- WHAT TO PRODUCE
Below are the records; restate word for word the lines from the first through the one containing "simp [hrole, hbus]", and only those.
+++ THE DATA
theorem State.nextLevel_receiver_vote (hrole : s.fe.role = .receiver) {vote : Vote} {len : Nat} (hrx : s.fe.rx = .vote)
    (hvote : s.fe.vote = some vote) (hlen : s.fe.buf.bodyLen = some len) :
    s.nextLevel = some (voteLevel vote len (s.fe.buf.bits.length + 1)) := by
  simp [State.nextLevel, hrole, hrx, hvote, hlen, RxBuffer.count]

/-- R48: behind the ACCEPT slot a 0 is placed in the slot of a RETRY or a REJECT alone. -/
theorem voteLevel_behind_accept {vote : Vote} {len n : Nat} (hn : 59 + len < n) : voteLevel vote len n =
    (if (vote = .retry ∧ n = 60 + len) ∨ (vote = .reject ∧ n = 61 + len) then false else true) := by
  have h59 : n ≠ 59 + len := by omega
  cases vote
  · simp [voteLevel, h59]
  · by_cases h : n = 60 + len <;> simp [voteLevel, h]
  · by_cases h : n = 61 + len <;> simp [voteLevel, h]

end Receiver

/-- Settles O34: the position that the fall begins says what the receiver does. -/
theorem receiverHoldsAtItsPoints : Obligations.ReceiverHoldsAtItsPoints := by
  intro s hbus hopen hrole hfall
  have hexec := exec_bckFall_inFrame (State.tracks_of_onBus hbus) hopen hfall
  obtain ⟨hlow, hothers⟩ := s.line.fallen_low
  refine ⟨fun hrx => ?_, fun hdiscard hhunt => ?_⟩
  · rw [State.fallInFrame_discard (s := s.setLine s.line.fallen) hrx] at hexec
    exact ⟨_, hexec, rfl, rfl, by simp⟩
  have hreceives (hn : ∀ len, s.fe.buf.bodyLen = some len → s.fe.buf.bits.length + 1 ≤ 62 + len) :
      exec .bckFall s = .next ((s.setLine s.line.fallen).fallAsReceiver (s.fe.buf.bits.length + 1)) := by
    rw [hexec, State.fallInFrame_within (s := s.setLine s.line.fallen) hdiscard hhunt hn]
    simp [hrole, hbus]
  have hdecides {len : Nat} (hlen : s.fe.buf.bodyLen = some len) (hn : s.fe.buf.bits.length = 58 + len) :
      exec .bckFall s = .next (((s.setLine s.line.fallen).setFe { s.fe with deciding := true }).setLine
        { s.line.fallen.setDriveBck s.willVote with hold := if s.willVote then .decision else .none }) := by
    rw [hreceives fun len' hlen' => by rw [hlen] at hlen'; cases hlen'; omega, hn, show 58 + len + 1 = 59 + len by omega,
      State.fallAsReceiver_decision (s := s.setLine s.line.fallen) hlen]
    rfl
  refine ⟨fun h hh hkind hn hlen => ?_, fun f len hc hlen hn => ?_, fun c sender len hc hsender hlen hn => ?_,
    fun hlookup hlen => ?_, fun len hlen hn => ?_⟩
  · have hfell := hreceives (by simp [hlen])
    rw [hn, State.fallAsReceiver_lookup (s := s.setLine s.line.fallen) (by simp [RxBuffer.kind?, hh, hkind])] at hfell
    exact ⟨_, hfell, by simp [LineIf.bck], by simp, by simp, by simp⟩
  · refine ⟨_, hdecides hlen hn, ?_⟩
    rw [State.willVote_publish hc]
    exact ⟨by simp [LineIf.bck], by simp, by simp, by simp, by simp [State.keepsAllBut, Block.all, Block.agrees]⟩
  · intro votes
    refine ⟨_, hdecides hlen hn, ?_⟩
    rw [State.willVote_sender hc hsender]
    refine ⟨by simp [votes], fun h => ?_, by simp [votes], by simp, by simp [State.keepsAllBut, Block.all, Block.agrees]⟩
    rcases h with h | h
    · simp only [votes] at h
      simp [LineIf.bck, h]
    · simp [LineIf.bck, hothers h]
  · have hfell := hreceives fun len hl => (hlen len hl).1
    rw [State.fallAsReceiver_elsewhere (s := s.setLine s.line.fallen) (fun hn => hlookup (by omega))
      fun len hl => (hlen len hl).2] at hfell
    refine ⟨_, hfell, hlow, rfl, rfl, by simp, fun h => State.nextLevel_none (s := s) (by simp [hrole]) h, ?_⟩
    intro vote len hrx hvote hl hn
    rw [← voteLevel_behind_accept hn]
    exact State.nextLevel_receiver_vote (s := s) hrole hrx hvote hl
  · rw [State.fallInFrame_beyond (s := s.setLine s.line.fallen) hdiscard hhunt hlen hn] at hexec
    exact ⟨_, hexec, by simp, by simp, s.setLine_discardFrame_keeps _⟩

end Sys2Proof.Machine
end

section
/-! SUPPORT, SETTLES O27, O28, O54. The idle bus, the right to open, and the entries to START. -/

namespace Sys2Proof.Machine

/-! ### QUIET_GAP and IDLE_LOST (R44, R51) -/

theorem LineIf.lowOn_bck (l : LineIf) : (l.lowOn .bck).bck = false ∧ (l.lowOn .bck).quiet = 0 := by
  have h : (l.lowOn .bck).bck = false := l.fallen_low.1
  refine ⟨h, if_neg fun hc => ?_⟩
  simp_all [LineIf.lowOn]

theorem exec_quietGap {s : State} (htracks : s.tracks = true) (hopen : s.line.frameOpen = false)
    (hcond : s.line.cond = .frame ∨ s.line.cond = .held) : exec .quietGap s = .next
      (if s.line.released then s.setLine { s.line.othersHigh with
        cond := .idle, seenIdle := true, quiet := max s.line.othersHigh.quiet s.quietGapTime } else s) := by
  have hc : (s.line.cond == .frame || s.line.cond == .held) = true := by simpa using hcond
  refine congrArg Host.Outcome.next ?_
  cases s.line.released <;> simp [htracks, hopen, hc]

theorem exec_idleLost {s : State} (l : Line) (htracks : s.tracks = true) (hcond : s.line.cond = .idle) :
    exec (.idleLost l) s = .next (s.setLine (s.line.lowOn l).loseIdle) := by
  refine congrArg Host.Outcome.next (if_pos ?_)
  simp [htracks, hcond]

/-- Settles O27: the two commands change the Line Interface alone. -/
theorem idleComesAndGoes : Obligations.IdleComesAndGoes := by
  refine ⟨fun s htracks hopen hcond => ⟨fun hdriven => ?_, fun hbck hbda => ?_⟩, fun s l htracks hcond => ?_⟩
  · have hr : s.line.released = false := by rcases hdriven with h | h <;> simp [LineIf.released, h]
    rw [exec_quietGap htracks hopen hcond, hr]
    rfl
  · have hr : s.line.released = true := by simp [LineIf.released, hbck, hbda]
    have hexec := exec_quietGap htracks hopen hcond
    rw [if_pos hr] at hexec
    refine ⟨_, hexec, rfl, rfl, ?_, ?_, hopen, rfl, rfl, le_max_right _ _, by simp⟩
    · simp [LineIf.bck, LineIf.othersHigh, hbck]
    · simp [LineIf.bda, LineIf.othersHigh, hbda]
  · refine ⟨_, exec_idleLost l htracks hcond, rfl, rfl, rfl, ?_⟩
    cases l with
    | bck =>
      obtain ⟨hlow, hquiet⟩ := s.line.lowOn_bck
      exact ⟨hquiet, rfl, rfl, fun _ => hlow, nofun, by simp⟩
    | bda =>
      obtain ⟨hlow, hquiet, -⟩ := s.line.lowOn_bda
      exact ⟨hquiet, rfl, rfl, nofun, fun _ => hlow, by simp⟩

/-! ### RIGHT_TO_OPEN (R45, R71) -/

/-- The lines when the right to open is given. -/
def State.lineWithRight (s : State) : LineIf :=
  { s.line.othersHigh with right := true, quiet := max s.line.othersHigh.quiet s.openTime }

theorem exec_rightToOpen {s : State} (hbus : s.onBus = true) (hcond : s.line.cond = .idle) (hbck : s.line.driveBck = false)
    (hbda : s.line.driveBda = false) : exec .rightToOpen s = .next
      (if s.fe.tx = .waiting then (s.setLine s.lineWithRight).openHead else s.setLine s.lineWithRight) := by
  refine congrArg Host.Outcome.next (if_pos ?_)
  simp [hbus, hcond, LineIf.released, hbck, hbda]

/-- R71: what the opening of the head's frame sets. -/
theorem State.launch_opens (s : State) (item : SendItem) (rest : List SendItem) (f : Snapshot) :
    (s.launch item rest f).sendQ = { item with inFlight := true } :: rest ∧
      (s.launch item rest f).fe.tx = .contending ∧ (s.launch item rest f).fe.role = .transmitter ∧
      (s.launch item rest f).fe.snapshot = some f ∧ (s.launch item rest f).line.driveBda = true ∧
      (s.launch item rest f).line.right = false ∧ s.keepsAllBut (s.launch item rest f) [.line, .fe, .sendQ] = true := by
  refine ⟨rfl, rfl, rfl, rfl, rfl, rfl, ?_⟩
  simp [State.keepsAllBut, Block.all, Block.agrees]

theorem State.openHead_publish {s : State} {tag : Tag} {again : Bool} {n : Nat} {rest : List SendItem} {e : Entry}
    (hq : s.sendQ = ⟨.publish tag again, false, n⟩ :: rest) (he : s.table.find tag = some e) :
    s.openHead = s.launch ⟨.publish tag false, false, n⟩ rest (publishSnapshot e) := by
  simp [State.openHead, State.openItem, hq, he, Payload.kind]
++++++
- SOLUTION TO THIS EXERCISE
theorem State.nextLevel_receiver_vote (hrole : s.fe.role = .receiver) {vote : Vote} {len : Nat} (hrx : s.fe.rx = .vote)
    (hvote : s.fe.vote = some vote) (hlen : s.fe.buf.bodyLen = some len) :
    s.nextLevel = some (voteLevel vote len (s.fe.buf.bits.length + 1)) := by
  simp [State.nextLevel, hrole, hrx, hvote, hlen, RxBuffer.count]

/-- R48: behind the ACCEPT slot a 0 is placed in the slot of a RETRY or a REJECT alone. -/
theorem voteLevel_behind_accept {vote : Vote} {len n : Nat} (hn : 59 + len < n) : voteLevel vote len n =
    (if (vote = .retry ∧ n = 60 + len) ∨ (vote = .reject ∧ n = 61 + len) then false else true) := by
  have h59 : n ≠ 59 + len := by omega
  cases vote
  · simp [voteLevel, h59]
  · by_cases h : n = 60 + len <;> simp [voteLevel, h]
  · by_cases h : n = 61 + len <;> simp [voteLevel, h]

end Receiver

/-- Settles O34: the position that the fall begins says what the receiver does. -/
theorem receiverHoldsAtItsPoints : Obligations.ReceiverHoldsAtItsPoints := by
  intro s hbus hopen hrole hfall
  have hexec := exec_bckFall_inFrame (State.tracks_of_onBus hbus) hopen hfall
  obtain ⟨hlow, hothers⟩ := s.line.fallen_low
  refine ⟨fun hrx => ?_, fun hdiscard hhunt => ?_⟩
  · rw [State.fallInFrame_discard (s := s.setLine s.line.fallen) hrx] at hexec
    exact ⟨_, hexec, rfl, rfl, by simp⟩
  have hreceives (hn : ∀ len, s.fe.buf.bodyLen = some len → s.fe.buf.bits.length + 1 ≤ 62 + len) :
      exec .bckFall s = .next ((s.setLine s.line.fallen).fallAsReceiver (s.fe.buf.bits.length + 1)) := by
    rw [hexec, State.fallInFrame_within (s := s.setLine s.line.fallen) hdiscard hhunt hn]
    simp [hrole, hbus]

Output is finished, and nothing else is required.